Both adolescents and parents completed a daily diary. The adolescent diary included bedtime, sleep latency (time it took to fall asleep), rise time, napping, and caffeine consumption. Sleep onset (bedtime + latency), sleep latency, rise time, and total nocturnal sleep minutes (onset to offset) were averaged for each participant for each week. In addition, both the adolescent and parent diaries included an item assessing the adolescent’s difficulty to rise/wake up in the morning (1=very easy, 2=easy, 3=neutral, 4=difficult, 5=very difficult) and three items assessing daytime sleepiness (“felt sleepy or tired,” “had trouble staying awake,” and “yawned or put head down during day”) rated on a four-point scale (0=not at all, 1=just a little, 2=pretty much, 3=very much). Diary items were averaged into composite variables for each week (adolescent diary α=.78 and .89 across days for SE and SR, respectively; parent diary α=.89 and .96).
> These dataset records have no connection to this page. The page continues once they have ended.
/-- `SCRUB` (R267): scrubbing pauses in Doze and below (R441). -/
def execScrub (addr : Nat) (line : Bool) (outcome : ScrubOutcome) (s : State) : Reply :=
  let n := if line then 1 else memoryOf addr
  let blk := addr / 4096
  .next (if 2 ≤ s.clk.powerState then s else match outcome with
    | .clean => s
    | .corrected => s.withStore (s.store.memCount n 0 32)
    | .uncorrectable =>
      let s' := s.takeStore ((s.store.wordLost blk line).memCount n 32 16)
      if s'.store.poison.length = s.store.poison.length then s' else s'.advise 3)

/-- `REFRESH` (R256): timing only. -/
def execRefresh (_pc _bank : Nat) (s : State) : Reply := .next s
/-- `REFRESH_MANAGEMENT` (R256): timing only. -/
def execRefreshManagement (_pc _bank : Nat) (s : State) : Reply := .next s

/-! ## Failure warnings (R401) -/

/-- `CKPT_ADVISORY` (R401): a condition of Table 14.1 becomes true. One that the state shows raised and still true becomes so no
more. -/
def execCkptAdvisory (b : Nat) (s : State) : Reply :=
  .next (if b < 11 && !(s.warned b && fieldOf (s.bar2Word 0x800) b 1 = 1) then s.advise b else s)

/-- `ADVISORY_CLEAR` (R401): the condition has been false for 60 s, and is. -/
def execAdvisoryClear (b : Nat) (s : State) : Reply := .next (if b < 11 && !s.warned b then s.putField 0x800 b 1 0 else s)

/-! ## The hearth pair (R303 to R305) -/

/-- `HEARTH_HEARTBEAT` (R303): the standby hears it or counts it missed. -/
def execHearthHeartbeat (missed : Bool) (s : State) : Reply :=
  .next (if !s.sec.standbyOk then s
    else { s with sec := { s.sec with missedHearth := if missed then s.sec.missedHearth + 1 else 0 } })

/-- What a pairing under way has shown is done with. -/
def Pair.unasked (x : Pair) : Pair :=
  { x with item := none, itemTwin := [], twinId := [], twinChecked := false, told := false }

/-- Started items that a failover ends (R304): those that do not live in tiles, porches or sequencers. -/
def State.failoverItems (s : State) : State :=
  let s := s.finishItem? s.pair.item .failed stHearthFailover 0xFFFF 0#64
  let s := if s.pair.item.isSome then { s with pair := s.pair.unasked } else s
  (List.range 16).foldl (fun s j =>
    let s := (s.job j).unmapItems.foldl (fun s u => s.finishItem u.1 .failed stHearthFailover 0xFFFF 0#64) s
    let s := s.modJob j (fun jb => { jb with unmapItems := [] })
    match (s.job j).mirror.item with
    | none => s
    | some r =>
      (s.modJob j (fun jb => { jb with mirror := {} })).finishItem r .failed stHearthFailover 0xFFFF 0#64) s

/-- A hearth is lost, and with it the secured SPDM session of its port (R452). -/
def State.hearthDead (s : State) (h : Nat) : State :=
  let s := s.setHearth h { (s.hearth h) with alive := false }
  s.modPort (if h = 0 then .a else .b) (fun q => { q with spdm := {} })

/-- The standby fences the active hearth and takes over (R303 Table 10.12). -/
def State.promote (s : State) : State :=
  if !s.sec.standbyOk then s
  else
    let old := s.sec.active
    let s := s.hearthDead old
    let s := { s with sec := { s.sec with
      active := 1 - old, standbyOk := false, missedHearth := 0, failovers := min 0xFFFF (s.sec.failovers + 1)
      failoverTime := s.now } }
    (s.failoverItems.faultRaised 7 old).mbxEvent 1

/-- `HEARTH_FAILOVER` (R303): after 25 missed heartbeats. -/
def execHearthFailover (s : State) : Reply := .next (if 25 ≤ s.sec.missedHearth then s.promote else s)

/-- The standby is lost (R305). -/
def State.loseStandby (s : State) : State :=
  if !s.sec.standbyOk then s
  else
    let h := 1 - s.sec.active
    let s := s.hearthDead h
    let s := { s with sec := { s.sec with standbyOk := false, missedHearth := 0 } }
    ((s.faultRaised 7 h).mbxEvent 2).advise 10

/-- `STANDBY_LOST` (R305). -/
def execStandbyLost (s : State) : Reply := .next s.loseStandby

end Sys2Proof.Machine
end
Daily attention and behavior.
The parent diary also included the 10-item IOWA Conners Rating Scale31 that assesses inattention (2 items), hyperactivity-impulsivity (3 items), and oppositionality (5 items) on a four-point scale (0=not at all, 3=very much). Daily items were averaged into composite variables for each week (inattention α=.96 and .93 for SE and SR, respectively; hyperactivity-impulsivity α=.87 and .86; oppositionality α=.94 and .91).
Daytime sleepiness.
At each laboratory visit, adolescents completed the 8-item Pediatric Daytime Sleepiness Scale (PDSS).32 Two items assessing sleepiness/drowsiness during the school year (i.e., during class and homework completion) were not used, resulting in six items rated on a five-point scale (0=never, 4=always). Mean scale scores were calculated (α=.65 and .70 for SE and SR, respectively).
ADHD and ODD symptoms.
At each laboratory visit, parents completed the Vanderbilt ADHD Diagnostic Parent Rating Scale (VADPRS)33 that includes the nine inattentive (ADHD-IN), nine hyperactive-impulsive (ADHD-HI) symptoms, and eight ODD symptoms of the DSM-5. Each item is rated on a four-point scale (0=never, 3=very often). Mean scale scores were calculated (ADHD-IN α=.95 and .93 for SE and SR, respectively; ADHD-HI α=.94 and .91; ODD α=.91 and .90).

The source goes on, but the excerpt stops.